## Saved data entries
━━━━━━━━━━━━━━━━━━━━━━━━━━━━━━
/-- Port 3 is UP and the slave port, or another role, of the primary domain with external roles; the domain is in a state with its time. -/
def ptpS (st : DomState) (role time : Nat) : State :=
  let s : State := { State.reset with net := { eth := [(3, { state := .up })] }, tkp := { State.reset.tkp with dom := [(0, { state := st, time := time })] } }
  (s.wr .tkp (domReg 0 0) 3).wr .tkp (domReg 0 0x38) (word (64 * role))
/-- A header of domain 0 with `n` bytes. -/
def hdrOf (n : Nat) : PtpHeader := ⟨1, 2, 0, n, n, 7, 99, 5, 0, -3⟩

/-- A header of majorSdoId 0 is rejected with 1. In LOCKED with a Sync noted at 0 a Follow_Up is on time; with origin 0 its offset is within OUTLIER, with origin 999999999 ns beyond it. -/
theorem witness_TimeMessagesAndPeerDelay_messages :
    (let s := ptpS .locked 2 0; s.ptpUp 3 = true ∧ s.headerReject { hdrOf 44 with majorSdo := 0 } 44 [] = some 1 ∧ s.headerReject (hdrOf 44) 44 [] = none ∧ s.domainOf 0 = some 0 ∧ s.role 0 3 = 2 ∧
      (s.dom 0).sync = none) ∧
    ((ptpS .locked 1 0).role 0 3 ≠ 2 ∧ ((ptpS .locked 2 0).wr .tkp (tkpPort 3 0) 0x10000).flag .tkp (tkpPort 3 0) 16 = true ∧ rateFits (2 ^ 62) = false) ∧
    (let y : PendingSync := ⟨7, 99, 5, 0, 0⟩; let x := (ptpS .locked 2 0).dom 0; let s := (ptpS .locked 2 0).setDom 0 { x with sync := some y }; let near : PtpTime := ⟨0, 0⟩; let far : PtpTime := ⟨0, 999999999⟩
      s.headerReject (hdrOf 76) 76 [near] = none ∧ s.role 0 3 = 2 ∧ (s.dom 0).sync = some y ∧ y.seq = (hdrOf 76).seq ∧ y.clock = (hdrOf 76).clock ∧ y.portNum = (hdrOf 76).portNum ∧
        s.rxTime 0 3 - y.rx < syncInterval (hdrOf 76).logInterval * 65536 ∧ rateFits 0 = true ∧ (s.dom 0).state = .locked ∧
          (((y.rx : Int) - (ptpTicks near + y.correction + 0 + (s.portDelay 3 + s.asymmetry 3) * 256)).natAbs ≤ 65536 * s.fld .tkp (domReg 0 0x14) 23 0) ∧
            (65536 * s.fld .tkp (domReg 0 0x14) 23 0 < ((y.rx : Int) - (ptpTicks far + y.correction + 0 + (s.portDelay 3 + s.asymmetry 3) * 256)).natAbs)) ∧
    (let s := ptpS .freeRun 2 0; s.headerReject (hdrOf 68) 68 [] = none ∧ 254 < 255 ∧ s.fuses.clockId ∉ ([] : List Nat) ∧ s.fuses.clockId ∈ [s.fuses.clockId]) := by decide

/-- A pair of responses that answers the request outstanding, with a delay of 0 or below -10 ns. -/
theorem witness_TimeMessagesAndPeerDelay_peers :
    (let s := (ptpS .freeRun 2 0).wr .tkp (tkpPort 3 0) 1; s.ptpUp 3 = true ∧ s.flag .tkp (tkpPort 3 0) 0 = true ∧ (s.ptp 3).answered = true ∧
      ((s.setPtp 3 { s.ptp 3 with answered := false }).ptp 3).answered = false ∧ (s.wr .tkp (tkpPort 3 0) 0).flag .tkp (tkpPort 3 0) 0 = false) ∧
    (let s := ptpS .freeRun 2 0; s.headerReject (hdrOf 54) 54 [⟨0, 0⟩] = none ∧ s.headerReject { hdrOf 54 with version := 1 } 54 [] = some 1 ∧ s.headerReject (hdrOf 44) 44 [] = none) ∧
    (let s := (ptpS .freeRun 2 0).setPtp 3 { req := some (7, 0) }; (s.ptp 3).req = some (7, 0) ∧ (s.rxTime s.primary 3 - 0 - (ptpTicks ⟨0, 0⟩ - ptpTicks ⟨0, 0⟩) - 0 - 0) / 2 ≥ -655360 ∧
      (s.rxTime s.primary 3 - 0 - (ptpTicks ⟨0, 999999999⟩ - ptpTicks ⟨0, 0⟩) - 0 - 0) / 2 < -655360) := by decide

theorem witness_DomainsFollowStateTable :
    (ptpS .locked 2 0).dom 0 = { state := .locked } ∧ (ptpS .acquiring 2 0).dom 0 = { state := .acquiring } ∧
    (let s := (ptpS .acquiring 2 0).setDom 0 { state := .acquiring, lockedSince := true }; (s.dom 0).state = .acquiring ∧ (s.dom 0).lockedSince = true) ∧
    ((ptpS .acquiring 2 0).selfSelected 0 = false ∧ (ptpS .acquiring 2 0).extRoles 0 = true) ∧ ((ptpS .holdover 2 0).wr .tkp 0x50 1).fld .tkp 0x50 15 0 ≠ 0 ∧ ((ptpS .holdover 2 0).wr .tkp 0x50 0).fld .tkp 0x50 15 0 = 0 ∧
    ((ptpS .holdover 2 0).lmp.held = false ∧ (State.reset.dom 3).state = .disabled ∧ (ptpS .grandmaster 0 0).primary = 0 ∧ (ptpS .grandmaster 0 0).firstLock = false ∧ (ptpS .grandmaster 0 0).armedOn 0 = false) ∧
    (({ ptpS .freeRun 0 0 with tkp := { State.reset.tkp with firstLock := true } } : State).firstLock = true) ∧
    (let s := ptpS .freeRun 0 1; s.rd64 .tkp 0x20 * 2 ^ 32 < (s.dom 0).time) ∧ (let s := ptpS .freeRun 0 0; (s.dom 0).time ≤ s.rd64 .tkp 0x20 * 2 ^ 32) ∧
    (({ ptpS .freeRun 0 0 with img := { State.reset.img with armed := some ⟨1, 0, [], 0⟩ } } : State).armedOn 0 = true) ∧
    (State.reset.domCfgFits 3 (setBit 0xFFFF 0 true &&& 0xFF0F) = false ∧ State.reset.domCfgFits 3 (setBit 0x7F00 0 true &&& 0xFF0F) = true ∧ 3 ≠ State.reset.primary) ∧
    ((State.reset.setDom 3 { state := .freeRun }).dom 3).state ≠ .disabled ∧ 1 < slaves 0xA 0 ∧ slaves 2 0 ≤ 1 ∧ slaves 0 (2 &&& 0x3FFFFFF) ≤ 1 ∧
    ((ptpS .grandmaster 0 0).dom 0).state = .grandmaster ∧ ((ptpS .locked 0 0).dom 0).state ≠ .grandmaster := by decide

theorem witness_PpsStampsAndDisciplines :
    State.reset.fld .tkp 0x30 1 0 = 0 ∧ (let s := regS .tkp 0x30 1; s.flag .tkp 0x30 4 = false ∧ s.fld .tkp 0x30 1 0 = 1 ∧ s.tkp.pps.lost = false ∧ s.flag .tkp 0x30 4 ≠ true) ∧
    (let s := (regS .tkp 0x30 2).setDom 0 { time := 65536 * (32768 * 1000000000) }; let s1 : State := { s with tkp := { s.tkp with pps := { inRow := s.lockCount 0 } } }; s1.fld .tkp 0x30 1 0 = 2 ∧
      s1.lockCount 0 ≤ s1.tkp.pps.inRow ∧
        65536000 * s1.fld .tkp 0x30 31 16 < (fromSecond ((((s1.dom 0).time / 65536 : Nat) : Int) - 65536 * signed 32 (s1.rd .tkp 0x4C).toNat)).natAbs) ∧
    (let s : State := { regS .tkp 0x30 2 with tkp := { State.reset.tkp with pps := { ok := true } } }; s.tkp.pps.ok = true ∧ (s.dom 0).state ≠ .grandmaster ∧
      ((s.setDom 0 { state := .grandmaster }).dom 0).state = .grandmaster) ∧
    (let s := regS .tkp 0x34 1; s.flag .tkp 0x34 0 = true ∧ s.flag .tkp 0x34 1 = false ∧ s.tkp.pps.outSince = none) ∧ (regS .tkp 0x34 0).flag .tkp 0x34 0 = false ∧
    (let s := regS .tkp 0x34 3; s.flag .tkp 0x34 1 = true ∧ (s.dom (s.fld .tkp 0x34 5 4)).state ∉ [.locked, .holdover, .grandmaster] ∧
      ((s.setDom 0 { state := .holdover }).dom (s.fld .tkp 0x34 5 4)).state ∈ [.locked, .holdover, .grandmaster]) ∧
    (({ State.reset with tkp := { State.reset.tkp with pps := { outSince := some 0 } } } : State).tkp.pps.outSince = some 0) := by decide

/-- A frame of 64 bytes with EtherType 0 and its FCS. -/
def goodFrame : WireFrame := ⟨List.replicate 60 0 ++ fcsOf (List.replicate 60 0), false⟩
/-- Port `p` UP with register `off` holding `v`. -/
def portR (p off v : Nat) : State := (portS p ({ · with state := .up })).wr .eth (ethReg p off) (word v)

theorem witness_LinkStatesAndEpochs :
    State.reset.lmp.held = false ∧ (State.reset.port 28).state = .disabled ∧ (regS .eth (ethReg 28 0) 10).buildMode 28 = 10 ∧ (regS .eth (ethReg 3 0) 8).buildMode 3 = 8 ∧ State.reset.buildMode 3 = 0 ∧
    (∀ st ∈ [LinkState.up, .standby, .down, .training, .roadworks], ((portS 28 ({ · with state := st })).port 28).state = st) ∧ (portS 28 ({ · with verify := .initial })).tdm.active = true ∧
    0 < speedRate 1 ∧ speedRate 1 ≤ buildRate 10 ∧ buildRate 10 < speedRate 7 := by decide

set_option maxRecDepth 40000 in
/-- One frame for each failing check: a code error, 63 bytes, 64 bytes beyond MAX_LEN, a wrong FCS; and one that passes. -/
theorem witness_ReceivedFramesChecked :
    (let s := portR 3 0x14 1518; s.receiving 3 = true ∧ (s.port 3).rx = none ∧ (s.port 3).state = .up ∧ s.laneServed (laneOf 3) = true ∧ s.macsecBuilt 3 = false ∧
      s.fld .eth (ethReg 3 0x14) 13 0 = 1518 ∧ (portR 3 0x14 63).fld .eth (ethReg 3 0x14) 13 0 = 63) ∧
    State.reset.receiving 3 = false ∧ ((portS 3 ({ · with state := .standby })).receiving 3 = true) ∧ (({ laneS (laneOf 3) { state := .out } with net := { eth := [(3, { state := .up })] } } : State).laneServed (laneOf 3) = false) ∧
    goodFrame.bytes.length = 64 ∧ goodFrame.bytes.drop 60 = fcsOf (goodFrame.bytes.take 60) ∧ goodFrame.codeErr = false ∧ etherType (goodFrame.bytes.take 60) ≠ 0x8808 ∧ etherType (goodFrame.bytes.take 60) ≠ 0x88B6 ∧
    isGptp (goodFrame.bytes.take 60) = false ∧ (List.replicate 64 (0 : Byte)).drop 60 ≠ fcsOf (List.replicate 60 0) ∧
    (let r : RxFrame := ⟨1, goodFrame.bytes, false, 64, 1518, {}, 0, true⟩; let s := portS 3 ({ · with state := .up, rx := some r }); (s.port 3).rx = some r ∧ r.given = true ∧ r.codeErr = false) := by decide

theorem witness_FragmentsReassembled :
    (let s := portR 3 0x50 1; s.receiving 3 = true ∧ s.flag .eth (ethReg 3 0x50) 0 = true ∧ (s.port 3).assembly = none) ∧ (portR 3 0x50 0).flag .eth (ethReg 3 0x50) 0 = false ∧
    (let a : Assembly := ⟨[1, 2], 3, 3, 1518, {}, 0⟩; let s := portS 3 ({ · with state := .up, assembly := some a }); (s.port 3).assembly = some a ∧ a.number = (3 : Fin 4).val ∧ a.next = (3 : Fin 4).val ∧
      a.number ≠ (0 : Fin 4).val) ∧
    mcrcOf [1, 2] ≠ fcsOf [1, 2] := by decide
━━━━━━━━━━━━━━━━━━━━━━━━━━━━━━
## Task prompt
Send back an exact copy of only the lines from the line with "(let y : PendingSync" up to and including the line with "s.headerReject (hdrOf 76)" in the data above.

## Exercise solution
    (let y : PendingSync := ⟨7, 99, 5, 0, 0⟩; let x := (ptpS .locked 2 0).dom 0; let s := (ptpS .locked 2 0).setDom 0 { x with sync := some y }; let near : PtpTime := ⟨0, 0⟩; let far : PtpTime := ⟨0, 999999999⟩
      s.headerReject (hdrOf 76) 76 [near] = none ∧ s.role 0 3 = 2 ∧ (s.dom 0).sync = some y ∧ y.seq = (hdrOf 76).seq ∧ y.clock = (hdrOf 76).clock ∧ y.portNum = (hdrOf 76).portNum ∧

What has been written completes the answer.